Only some lines are wanted. Transcribe, exactly, the lines below from the line with "ill-formed term -/" up to and including the line with "theorem test_wf_jeq : (Instr.jeq".

-- Opening Marker --

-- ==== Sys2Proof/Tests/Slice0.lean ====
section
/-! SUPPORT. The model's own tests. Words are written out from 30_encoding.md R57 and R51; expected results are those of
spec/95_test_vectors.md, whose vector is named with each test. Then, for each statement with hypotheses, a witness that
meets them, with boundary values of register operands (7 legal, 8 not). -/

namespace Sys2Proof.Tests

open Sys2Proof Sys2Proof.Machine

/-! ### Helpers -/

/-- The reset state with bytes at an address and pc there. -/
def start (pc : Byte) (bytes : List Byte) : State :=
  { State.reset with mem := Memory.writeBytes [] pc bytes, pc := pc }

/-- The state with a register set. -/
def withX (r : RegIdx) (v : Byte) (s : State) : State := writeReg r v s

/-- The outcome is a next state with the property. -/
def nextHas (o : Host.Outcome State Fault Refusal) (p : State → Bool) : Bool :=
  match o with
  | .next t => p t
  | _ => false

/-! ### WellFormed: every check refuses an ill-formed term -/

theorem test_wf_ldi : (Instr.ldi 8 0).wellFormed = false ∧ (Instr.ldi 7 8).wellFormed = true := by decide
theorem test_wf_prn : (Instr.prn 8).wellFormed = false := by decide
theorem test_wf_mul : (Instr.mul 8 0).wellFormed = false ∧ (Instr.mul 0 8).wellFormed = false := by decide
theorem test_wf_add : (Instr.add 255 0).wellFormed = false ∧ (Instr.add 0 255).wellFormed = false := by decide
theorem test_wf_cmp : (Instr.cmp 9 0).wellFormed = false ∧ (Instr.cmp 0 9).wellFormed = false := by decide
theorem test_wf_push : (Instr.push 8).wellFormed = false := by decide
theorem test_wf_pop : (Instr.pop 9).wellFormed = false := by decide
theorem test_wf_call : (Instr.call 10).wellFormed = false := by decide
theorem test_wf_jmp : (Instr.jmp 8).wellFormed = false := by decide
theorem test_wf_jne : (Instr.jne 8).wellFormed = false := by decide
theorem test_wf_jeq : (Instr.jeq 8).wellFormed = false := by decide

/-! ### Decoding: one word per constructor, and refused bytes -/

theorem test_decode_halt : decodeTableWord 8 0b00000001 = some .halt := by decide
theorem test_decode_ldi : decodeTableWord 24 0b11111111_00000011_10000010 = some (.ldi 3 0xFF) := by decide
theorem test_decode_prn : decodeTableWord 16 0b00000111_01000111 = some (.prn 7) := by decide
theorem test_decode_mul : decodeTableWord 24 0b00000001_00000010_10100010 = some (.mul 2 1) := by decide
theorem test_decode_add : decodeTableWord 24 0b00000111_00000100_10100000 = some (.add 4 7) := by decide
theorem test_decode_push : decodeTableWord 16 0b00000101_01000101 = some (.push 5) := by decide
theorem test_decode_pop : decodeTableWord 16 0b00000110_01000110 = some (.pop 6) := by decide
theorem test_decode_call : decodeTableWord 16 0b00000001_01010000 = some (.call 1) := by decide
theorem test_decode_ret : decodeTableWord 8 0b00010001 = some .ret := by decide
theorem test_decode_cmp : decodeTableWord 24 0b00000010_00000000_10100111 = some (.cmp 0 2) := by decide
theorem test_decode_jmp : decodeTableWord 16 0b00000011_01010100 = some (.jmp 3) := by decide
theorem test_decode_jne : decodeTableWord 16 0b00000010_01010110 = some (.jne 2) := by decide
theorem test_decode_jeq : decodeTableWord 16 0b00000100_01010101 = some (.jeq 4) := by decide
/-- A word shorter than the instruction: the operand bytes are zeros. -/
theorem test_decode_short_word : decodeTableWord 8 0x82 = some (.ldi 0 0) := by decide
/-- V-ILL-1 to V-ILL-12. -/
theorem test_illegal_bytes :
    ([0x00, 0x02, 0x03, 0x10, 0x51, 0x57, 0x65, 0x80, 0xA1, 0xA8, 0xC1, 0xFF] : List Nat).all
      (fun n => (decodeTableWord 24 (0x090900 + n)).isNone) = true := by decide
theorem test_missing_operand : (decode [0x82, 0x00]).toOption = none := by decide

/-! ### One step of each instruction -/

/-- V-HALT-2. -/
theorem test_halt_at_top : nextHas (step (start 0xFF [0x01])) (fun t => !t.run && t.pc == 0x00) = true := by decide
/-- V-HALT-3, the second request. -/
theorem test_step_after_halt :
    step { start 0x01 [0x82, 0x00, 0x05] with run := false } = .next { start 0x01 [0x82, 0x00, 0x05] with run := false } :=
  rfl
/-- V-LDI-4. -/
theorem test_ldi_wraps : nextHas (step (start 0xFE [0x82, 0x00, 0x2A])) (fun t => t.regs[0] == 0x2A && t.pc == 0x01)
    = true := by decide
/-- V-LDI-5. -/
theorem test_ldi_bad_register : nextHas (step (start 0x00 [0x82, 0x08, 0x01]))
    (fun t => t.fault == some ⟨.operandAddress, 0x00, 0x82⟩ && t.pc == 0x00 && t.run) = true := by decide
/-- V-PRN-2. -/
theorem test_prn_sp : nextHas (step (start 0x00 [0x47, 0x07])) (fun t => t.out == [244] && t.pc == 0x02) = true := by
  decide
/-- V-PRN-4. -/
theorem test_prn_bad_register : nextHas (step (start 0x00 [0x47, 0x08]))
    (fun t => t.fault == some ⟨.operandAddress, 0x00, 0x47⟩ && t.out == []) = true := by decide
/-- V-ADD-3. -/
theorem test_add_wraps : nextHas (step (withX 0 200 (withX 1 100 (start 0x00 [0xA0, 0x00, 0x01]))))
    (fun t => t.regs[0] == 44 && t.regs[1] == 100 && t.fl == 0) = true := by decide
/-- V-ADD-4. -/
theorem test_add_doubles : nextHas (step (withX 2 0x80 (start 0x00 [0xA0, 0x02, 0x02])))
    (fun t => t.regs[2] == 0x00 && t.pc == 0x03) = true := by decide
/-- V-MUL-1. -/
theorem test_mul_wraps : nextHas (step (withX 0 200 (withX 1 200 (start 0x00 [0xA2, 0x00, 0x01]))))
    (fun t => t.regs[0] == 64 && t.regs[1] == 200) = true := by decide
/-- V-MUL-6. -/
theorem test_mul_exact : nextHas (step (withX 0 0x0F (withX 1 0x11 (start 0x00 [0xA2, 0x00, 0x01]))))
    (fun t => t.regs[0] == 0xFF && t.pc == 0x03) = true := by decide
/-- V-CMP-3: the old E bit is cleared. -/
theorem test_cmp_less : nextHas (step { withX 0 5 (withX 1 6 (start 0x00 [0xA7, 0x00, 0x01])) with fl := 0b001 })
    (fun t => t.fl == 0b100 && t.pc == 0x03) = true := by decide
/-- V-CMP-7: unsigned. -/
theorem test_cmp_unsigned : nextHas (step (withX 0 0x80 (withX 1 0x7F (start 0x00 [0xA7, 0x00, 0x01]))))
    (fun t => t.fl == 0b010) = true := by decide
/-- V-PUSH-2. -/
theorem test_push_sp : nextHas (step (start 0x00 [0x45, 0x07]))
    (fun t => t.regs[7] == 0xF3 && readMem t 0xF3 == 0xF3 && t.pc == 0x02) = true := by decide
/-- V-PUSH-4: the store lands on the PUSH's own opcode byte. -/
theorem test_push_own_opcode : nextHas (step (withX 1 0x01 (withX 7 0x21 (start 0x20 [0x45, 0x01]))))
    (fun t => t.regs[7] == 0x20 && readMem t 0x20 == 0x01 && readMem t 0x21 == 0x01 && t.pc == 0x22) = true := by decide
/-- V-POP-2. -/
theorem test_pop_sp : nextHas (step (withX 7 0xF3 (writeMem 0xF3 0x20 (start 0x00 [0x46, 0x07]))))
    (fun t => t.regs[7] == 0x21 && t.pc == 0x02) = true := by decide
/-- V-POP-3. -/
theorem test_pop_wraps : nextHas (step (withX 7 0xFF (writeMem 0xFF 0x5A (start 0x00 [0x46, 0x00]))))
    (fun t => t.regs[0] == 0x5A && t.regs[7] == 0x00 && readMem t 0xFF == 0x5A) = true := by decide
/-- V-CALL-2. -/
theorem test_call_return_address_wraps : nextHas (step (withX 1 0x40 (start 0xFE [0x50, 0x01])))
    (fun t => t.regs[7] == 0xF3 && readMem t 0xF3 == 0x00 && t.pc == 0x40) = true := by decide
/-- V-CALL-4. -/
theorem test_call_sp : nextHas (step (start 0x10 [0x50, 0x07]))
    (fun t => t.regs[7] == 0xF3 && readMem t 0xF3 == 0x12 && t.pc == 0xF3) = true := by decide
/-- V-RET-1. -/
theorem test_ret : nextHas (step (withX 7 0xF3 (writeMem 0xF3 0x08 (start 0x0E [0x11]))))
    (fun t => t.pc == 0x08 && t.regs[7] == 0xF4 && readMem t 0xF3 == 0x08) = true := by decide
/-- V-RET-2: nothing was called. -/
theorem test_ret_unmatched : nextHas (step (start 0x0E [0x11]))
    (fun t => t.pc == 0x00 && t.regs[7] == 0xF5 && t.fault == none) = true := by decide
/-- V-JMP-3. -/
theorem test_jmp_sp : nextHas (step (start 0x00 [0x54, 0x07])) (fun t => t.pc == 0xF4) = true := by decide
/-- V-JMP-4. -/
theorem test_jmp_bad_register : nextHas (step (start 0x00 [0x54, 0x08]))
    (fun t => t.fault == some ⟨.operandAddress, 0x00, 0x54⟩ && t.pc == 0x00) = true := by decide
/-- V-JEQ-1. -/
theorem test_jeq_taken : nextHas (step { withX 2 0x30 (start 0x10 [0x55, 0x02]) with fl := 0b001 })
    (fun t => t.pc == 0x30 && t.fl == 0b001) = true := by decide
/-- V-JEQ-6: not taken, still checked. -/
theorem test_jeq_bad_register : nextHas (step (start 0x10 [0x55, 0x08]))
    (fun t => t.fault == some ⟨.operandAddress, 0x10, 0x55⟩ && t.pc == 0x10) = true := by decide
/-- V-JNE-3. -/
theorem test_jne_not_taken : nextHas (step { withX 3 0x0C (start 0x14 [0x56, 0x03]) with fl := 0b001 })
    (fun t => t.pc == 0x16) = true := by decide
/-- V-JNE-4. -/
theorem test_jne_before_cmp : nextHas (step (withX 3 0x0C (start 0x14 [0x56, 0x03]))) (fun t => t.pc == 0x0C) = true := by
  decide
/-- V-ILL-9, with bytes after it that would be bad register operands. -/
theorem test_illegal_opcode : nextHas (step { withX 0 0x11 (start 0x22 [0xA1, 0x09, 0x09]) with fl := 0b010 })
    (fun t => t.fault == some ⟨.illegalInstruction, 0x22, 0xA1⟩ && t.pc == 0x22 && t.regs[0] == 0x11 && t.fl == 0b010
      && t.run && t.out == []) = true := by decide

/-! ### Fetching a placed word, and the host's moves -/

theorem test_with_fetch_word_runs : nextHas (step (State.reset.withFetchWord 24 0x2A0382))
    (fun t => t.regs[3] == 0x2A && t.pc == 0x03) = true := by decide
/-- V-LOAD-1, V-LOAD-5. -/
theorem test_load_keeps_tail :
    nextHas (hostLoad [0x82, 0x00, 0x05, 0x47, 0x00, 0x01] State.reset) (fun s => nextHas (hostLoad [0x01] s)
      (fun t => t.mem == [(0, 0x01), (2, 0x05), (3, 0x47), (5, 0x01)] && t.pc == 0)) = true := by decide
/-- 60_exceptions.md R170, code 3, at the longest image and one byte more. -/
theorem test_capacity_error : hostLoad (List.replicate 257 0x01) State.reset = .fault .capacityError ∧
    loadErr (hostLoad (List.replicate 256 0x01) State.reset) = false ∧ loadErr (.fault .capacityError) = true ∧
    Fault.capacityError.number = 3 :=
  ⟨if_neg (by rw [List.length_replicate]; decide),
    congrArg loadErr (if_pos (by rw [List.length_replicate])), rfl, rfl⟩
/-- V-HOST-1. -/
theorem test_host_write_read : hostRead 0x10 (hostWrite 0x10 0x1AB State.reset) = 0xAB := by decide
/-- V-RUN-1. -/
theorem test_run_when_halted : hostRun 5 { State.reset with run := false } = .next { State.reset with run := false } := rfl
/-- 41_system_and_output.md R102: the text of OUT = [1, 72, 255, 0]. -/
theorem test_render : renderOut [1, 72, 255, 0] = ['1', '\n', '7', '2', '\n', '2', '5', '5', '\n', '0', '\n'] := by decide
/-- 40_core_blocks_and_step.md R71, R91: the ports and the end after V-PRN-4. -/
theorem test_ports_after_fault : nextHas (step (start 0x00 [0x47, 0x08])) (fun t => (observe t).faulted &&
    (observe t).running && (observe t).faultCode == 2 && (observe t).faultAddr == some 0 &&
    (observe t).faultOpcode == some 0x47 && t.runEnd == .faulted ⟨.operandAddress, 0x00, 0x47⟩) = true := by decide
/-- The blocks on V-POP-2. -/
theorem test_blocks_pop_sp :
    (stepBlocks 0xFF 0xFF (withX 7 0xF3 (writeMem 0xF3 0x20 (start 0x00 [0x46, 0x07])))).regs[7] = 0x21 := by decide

-- Closing Marker --

# [Exercise output]
/-! ### WellFormed: every check refuses an ill-formed term -/

theorem test_wf_ldi : (Instr.ldi 8 0).wellFormed = false ∧ (Instr.ldi 7 8).wellFormed = true := by decide
theorem test_wf_prn : (Instr.prn 8).wellFormed = false := by decide
theorem test_wf_mul : (Instr.mul 8 0).wellFormed = false ∧ (Instr.mul 0 8).wellFormed = false := by decide
theorem test_wf_add : (Instr.add 255 0).wellFormed = false ∧ (Instr.add 0 255).wellFormed = false := by decide
theorem test_wf_cmp : (Instr.cmp 9 0).wellFormed = false ∧ (Instr.cmp 0 9).wellFormed = false := by decide
theorem test_wf_push : (Instr.push 8).wellFormed = false := by decide
theorem test_wf_pop : (Instr.pop 9).wellFormed = false := by decide
theorem test_wf_call : (Instr.call 10).wellFormed = false := by decide
theorem test_wf_jmp : (Instr.jmp 8).wellFormed = false := by decide
theorem test_wf_jne : (Instr.jne 8).wellFormed = false := by decide
theorem test_wf_jeq : (Instr.jeq 8).wellFormed = false := by decide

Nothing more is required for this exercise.